Work to be completed —
Can you return the records below exactly as they stand, but only from the first line through the one with "s = .next s"?

[Dataset excerpts]
━━━

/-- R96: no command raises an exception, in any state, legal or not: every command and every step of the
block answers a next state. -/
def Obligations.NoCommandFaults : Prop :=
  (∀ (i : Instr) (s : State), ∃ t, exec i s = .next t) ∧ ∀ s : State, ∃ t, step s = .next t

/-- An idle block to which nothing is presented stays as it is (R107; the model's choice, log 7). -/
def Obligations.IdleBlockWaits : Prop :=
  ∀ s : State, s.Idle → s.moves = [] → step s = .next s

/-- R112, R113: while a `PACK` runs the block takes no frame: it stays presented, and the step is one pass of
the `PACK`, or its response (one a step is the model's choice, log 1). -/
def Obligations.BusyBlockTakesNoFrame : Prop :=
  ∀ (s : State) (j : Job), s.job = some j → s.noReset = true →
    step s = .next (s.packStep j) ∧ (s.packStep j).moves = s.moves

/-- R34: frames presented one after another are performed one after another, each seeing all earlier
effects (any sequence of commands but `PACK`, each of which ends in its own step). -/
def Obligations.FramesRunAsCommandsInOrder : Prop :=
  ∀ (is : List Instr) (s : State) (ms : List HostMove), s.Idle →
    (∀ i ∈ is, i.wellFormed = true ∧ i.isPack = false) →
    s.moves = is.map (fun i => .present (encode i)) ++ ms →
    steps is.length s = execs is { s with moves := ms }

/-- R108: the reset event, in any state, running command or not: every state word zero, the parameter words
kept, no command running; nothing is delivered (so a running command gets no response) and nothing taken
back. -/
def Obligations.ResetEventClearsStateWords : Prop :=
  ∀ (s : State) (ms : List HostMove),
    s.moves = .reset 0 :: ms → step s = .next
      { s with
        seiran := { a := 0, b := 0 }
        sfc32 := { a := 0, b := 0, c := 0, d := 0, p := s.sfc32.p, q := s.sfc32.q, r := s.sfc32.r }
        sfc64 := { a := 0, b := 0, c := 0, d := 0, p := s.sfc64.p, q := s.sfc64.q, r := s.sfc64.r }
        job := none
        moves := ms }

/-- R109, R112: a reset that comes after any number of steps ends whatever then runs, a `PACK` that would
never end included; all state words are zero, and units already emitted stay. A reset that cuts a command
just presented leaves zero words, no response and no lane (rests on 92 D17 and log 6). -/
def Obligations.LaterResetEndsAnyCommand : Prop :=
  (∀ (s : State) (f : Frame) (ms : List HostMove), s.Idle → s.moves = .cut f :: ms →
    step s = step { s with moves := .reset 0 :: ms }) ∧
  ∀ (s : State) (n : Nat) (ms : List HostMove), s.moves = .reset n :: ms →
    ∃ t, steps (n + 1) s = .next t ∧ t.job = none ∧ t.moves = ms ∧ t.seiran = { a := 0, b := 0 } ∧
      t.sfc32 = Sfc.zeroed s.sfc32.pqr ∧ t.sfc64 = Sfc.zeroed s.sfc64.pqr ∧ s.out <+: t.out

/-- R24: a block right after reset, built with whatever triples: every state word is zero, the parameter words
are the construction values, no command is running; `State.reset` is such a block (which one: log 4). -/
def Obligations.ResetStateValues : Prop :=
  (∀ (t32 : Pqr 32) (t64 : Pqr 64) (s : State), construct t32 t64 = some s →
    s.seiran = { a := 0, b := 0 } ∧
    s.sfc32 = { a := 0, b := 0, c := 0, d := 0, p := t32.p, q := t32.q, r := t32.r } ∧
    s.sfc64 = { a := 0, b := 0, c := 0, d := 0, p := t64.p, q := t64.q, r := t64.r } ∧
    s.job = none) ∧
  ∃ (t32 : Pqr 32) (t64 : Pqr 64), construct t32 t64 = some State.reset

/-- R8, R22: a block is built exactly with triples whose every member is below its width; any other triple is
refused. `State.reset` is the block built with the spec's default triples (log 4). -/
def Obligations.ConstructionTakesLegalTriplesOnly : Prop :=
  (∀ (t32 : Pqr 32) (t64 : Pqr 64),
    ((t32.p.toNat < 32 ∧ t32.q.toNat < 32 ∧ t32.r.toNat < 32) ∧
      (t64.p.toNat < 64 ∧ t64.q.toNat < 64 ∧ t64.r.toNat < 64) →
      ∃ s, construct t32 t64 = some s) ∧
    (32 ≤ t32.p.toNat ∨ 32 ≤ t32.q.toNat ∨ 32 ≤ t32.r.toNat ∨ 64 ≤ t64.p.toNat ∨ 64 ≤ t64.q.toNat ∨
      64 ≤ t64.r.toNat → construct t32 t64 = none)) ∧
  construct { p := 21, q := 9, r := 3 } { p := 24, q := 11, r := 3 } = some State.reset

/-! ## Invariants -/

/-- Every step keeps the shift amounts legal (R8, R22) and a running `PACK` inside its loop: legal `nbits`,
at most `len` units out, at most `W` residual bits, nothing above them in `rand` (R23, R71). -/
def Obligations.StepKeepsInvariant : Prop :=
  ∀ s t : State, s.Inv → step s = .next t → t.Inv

━━━

Written response —
/-- R96: no command raises an exception, in any state, legal or not: every command and every step of the
block answers a next state. -/
def Obligations.NoCommandFaults : Prop :=
  (∀ (i : Instr) (s : State), ∃ t, exec i s = .next t) ∧ ∀ s : State, ∃ t, step s = .next t

/-- An idle block to which nothing is presented stays as it is (R107; the model's choice, log 7). -/
def Obligations.IdleBlockWaits : Prop :=
  ∀ s : State, s.Idle → s.moves = [] → step s = .next s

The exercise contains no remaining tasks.